1 Preface
For a long time, I have always asked myself what I want to learn and whether it will help my current job?
Yes, there are too many new things in the computer industry. If I talk about them all, I am also confused. It must be irrational and time-consuming, it is very likely that you have not learned deeply.
For massive data, the so-called big data, this term may be one of the hottest technologies. But do we really need to do it? I personally think that if the data you want to process does not reach the "massive" level, you should put it first. There is really no need to study for work, learning for research is another thing, not to mention it.
Unfortunately, some of the data on my hand (0.1 billion in magnitude) is too large, and traditional databases are no longer able to perform calculations, such as sorting tasks. This misfortune is actually a lucky thing, because it can finally be solved by the so-called "Big Data" technology.
Therefore, before you want to use a new technology, you 'd better ask yourself, "Is there a piece of meat that is hard to cut with such a quick knife "?
2. Basic big data knowledge preparation
Environment: several servers, of course, can also be single-host; it is only a matter of efficiency.
Basic: hadoop
Algorithms: Understanding the "divide and conquer" concept in classic algorithms
For big data sorting tasks, we need a hadoop runtime environment to run our sorting tasks.
3. Use terasort Resources
In fact, there is a very good example terasort in the hadoop source code.

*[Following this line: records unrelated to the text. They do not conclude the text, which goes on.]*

-- ==== Sys2Proof/Certificates/Slice0/Obligations.lean ====
section
/-! DEFINITION. The statements for the provers. -/

open Sys2Proof Sys2Proof.Machine

/-- Step runs the command at the front of the queue on the state with the queue's rest. -/
def Obligations.StepRunsFront : Prop :=
  ∀ (c : Instr) (rest : List Instr) (s : State),
    Machine.step { s with pending := c :: rest } = Machine.exec c { s with pending := rest }

/-- Whole I-class syllables of R204 on a quiet core: each answers the next state in which its result is in gd (g0 discards),
FL is as R194 says, the pc stands after the bundle, and nothing else has changed. Whole immediate syllables of R204 on a
quiet core, with none, one or two EXT before them (R190): the immediate is the sign-extended concatenation, and the pc moves
past the EXT syllables too. -/
def Obligations.IntegerResults : Prop :=
  (∀ (s : State) (y : Syl) (d a b : BitVec 6), s.Quiet y.core → WholeSyl y s → y.ext = [] →
    let r := s.arch y.core
    let x := r.gval a
    let z := r.gval b
    let done (v : Word) := (Host.Outcome.next (s.retired y.core 1 (r.gput d v) [] []) : Host.Outcome State Fault Refusal)
    let doneFl (v : Word) (c ov : Bool) := (Host.Outcome.next
      (s.retired y.core 1 (CoreArch.gput { r with flC := c, flOV := r.flOV || ov } d v) [] []) : Host.Outcome State Fault Refusal)
    (exec (.aluRRR y .add d a b) s = done (x + z)
      ∧ exec (.aluRRR y .sub d a b) s = done (x - z)
      ∧ exec (.aluRRR y .and d a b) s = done (x &&& z)
      ∧ exec (.aluRRR y .or d a b) s = done (x ||| z)
      ∧ exec (.aluRRR y .xor d a b) s = done (x ^^^ z)
      ∧ exec (.aluRRR y .andn d a b) s = done (x &&& ~~~z))
    ∧ (exec (.shiftRRR y .shl d a b) s = done (x <<< (z.toNat % 64))
      ∧ exec (.shiftRRR y .shr d a b) s = done (x >>> (z.toNat % 64))
      ∧ exec (.shiftRRR y .sar d a b) s = done (x.sshiftRight (z.toNat % 64))
      ∧ exec (.shiftRRR y .rol d a b) s = done (x.rotateLeft (z.toNat % 64))
      ∧ exec (.shiftRRR y .ror d a b) s = done (x.rotateRight (z.toNat % 64)))
    ∧ (exec (.minMax y .min d a b) s = done (if x.slt z then x else z)
      ∧ exec (.minMax y .max d a b) s = done (if x.slt z then z else x)
      ∧ exec (.minMax y .minu d a b) s = done (if x.toNat < z.toNat then x else z)
      ∧ exec (.minMax y .maxu d a b) s = done (if x.toNat < z.toNat then z else x))
    ∧ (exec (.cmpRRR y .eq d a b) s = done (if x = z then 1 else 0)
      ∧ exec (.cmpRRR y .ne d a b) s = done (if x = z then 0 else 1)
      ∧ exec (.cmpRRR y .lt d a b) s = done (if x.toInt < z.toInt then 1 else 0)
      ∧ exec (.cmpRRR y .ltu d a b) s = done (if x.toNat < z.toNat then 1 else 0)
      ∧ exec (.cmpRRR y .le d a b) s = done (if x.toInt ≤ z.toInt then 1 else 0)
      ∧ exec (.cmpRRR y .leu d a b) s = done (if x.toNat ≤ z.toNat then 1 else 0))
    ∧ exec (.sel y d a b) s = done (if r.gval d ≠ 0 then x else z)
    ∧ exec (.adds y d a b) s = doneFl (x + z) (decide (2 ^ 64 ≤ x.toNat + z.toNat)) (outOfRange (x.toInt + z.toInt))
    ∧ exec (.addc y d a b) s = doneFl (x + z + b2w r.flC) (decide (2 ^ 64 ≤ x.toNat + z.toNat + r.carry))
        (outOfRange (x.toInt + z.toInt + (r.carry : Int)))
    ∧ exec (.subs y d a b) s = doneFl (x - z) (decide (x.toNat < z.toNat)) (outOfRange (x.toInt - z.toInt))
    ∧ exec (.subc y d a b) s = doneFl (x - z - b2w r.flC) (decide (x.toNat < z.toNat + r.carry))
        (outOfRange (x.toInt - z.toInt - (r.carry : Int)))
    ∧ (b = 0 → exec (.countBits y .clz d a b) s = done (if x = 0 then 64 else BitVec.ofNat 64 (63 - x.toNat.log2))
      ∧ exec (.countBits y .popc d a b) s = done (BitVec.ofNat 64 ((List.range 64).filter (fun i => x.getLsbD i)).length)
      ∧ (x = 0 → exec (.countBits y .ctz d a b) s = done 64)
      ∧ (∀ n < 64, x.getLsbD n = true → (∀ m < n, x.getLsbD m = false) →
          exec (.countBits y .ctz d a b) s = done (BitVec.ofNat 64 n)))
    ∧ (b = 0 → exec (.extend y .sextb d a b) s = done ((x.setWidth 8).signExtend 64)
      ∧ exec (.extend y .sexth d a b) s = done ((x.setWidth 16).signExtend 64)
      ∧ exec (.extend y .sextw d a b) s = done ((x.setWidth 32).signExtend 64)
      ∧ exec (.extend y .zextw d a b) s = done ((x.setWidth 32).setWidth 64))
    ∧ (b = 0 → exec (.bswap y d a b) s = done (BitVec.ofNat 64 (leNat (leBytes 8 x.toNat).reverse)))
    ∧ (∀ (op : ShiftImmOp) (n : BitVec 12), n.toNat < 64 → exec (.shiftImm y op d a n) s = done (match op with
        | .shli => x <<< n.toNat
        | .shri => x >>> n.toNat
        | .sari => x.sshiftRight n.toNat)))
  ∧ (∀ (s : State) (y : Syl) (d a : BitVec 6) (i : BitVec 12) (j : BitVec 18), s.Quiet y.core → WholeSyl y s →
    let r := s.arch y.core
    let x := r.gval a
    let n := 1 + y.ext.length
    let done (v : Word) := (Host.Outcome.next (s.retired y.core n (r.gput d v) [] []) : Host.Outcome State Fault Refusal)
    let m : Word := match y.ext with
      | [] => i.signExtend 64
      | [e] => (e ++ i).signExtend 64
      | e :: f :: _ => (e ++ f ++ i).signExtend 64
    let q : Word := match y.ext with
      | [] => j.signExtend 64
      | [e] => (e ++ j).signExtend 64
      | e :: f :: _ => (e ++ f ++ j).setWidth 64
    exec (.aluImm y .addi d a i) s = done (x + m)
    ∧ exec (.aluImm y .andi d a i) s = done (x &&& m)
    ∧ exec (.aluImm y .ori d a i) s = done (x ||| m)
    ∧ exec (.aluImm y .xori d a i) s = done (x ^^^ m)
    ∧ exec (.cmpImm y .eqi d a i) s = done (if x = m then 1 else 0)
    ∧ exec (.cmpImm y .lti d a i) s = done (if x.toInt < m.toInt then 1 else 0)
    ∧ exec (.cmpImm y .ltui d a i) s = done (if x.toNat < m.toNat then 1 else 0)
    ∧ exec (.movi y d j) s = done q)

The hadoop terasort sorting algorithm consists of three steps: Sampling-> map task to mark data records-> reduce task to perform local sorting.
Data Sampling is performed on the jobclient. First, some data is extracted from the input data, sorted, and divided into R data blocks, find the data ceiling and deprecation (called "Split points") of each data block and save these Split points to the distributed cache.
In the map stage, each map task first reads the Split points from the distributed cache and establishes a trie tree (two-layer trie tree, the reduce task number corresponding to the node is saved on the leaf node of the tree ). Then start processing the data. For each piece of data, find the number of the reduce task in the trie tree and save it.
In the reduce stage, each reduce task reads its corresponding data from each map task for local sorting, and finally outputs the result after the reduce task is processed by the reduce task number in sequence.
4 Sorting Algorithm ideas
For sorting massive data, the algorithm concept remains unchanged and the meaning remains unchanged.
Brief process description
1. Data preparation stage: obtain the data to be sorted from the target HDFS file, for example
12 24 11 60 23 46 79 1 21
2 sampling phase: Obtain the bucket division sample, such
11 24 46
4 buckets,-n ~ 11, (11 + 1 )~ 24, (24 + 1 )~ 46, (46 + 1 )~ + N. N indicates infinity.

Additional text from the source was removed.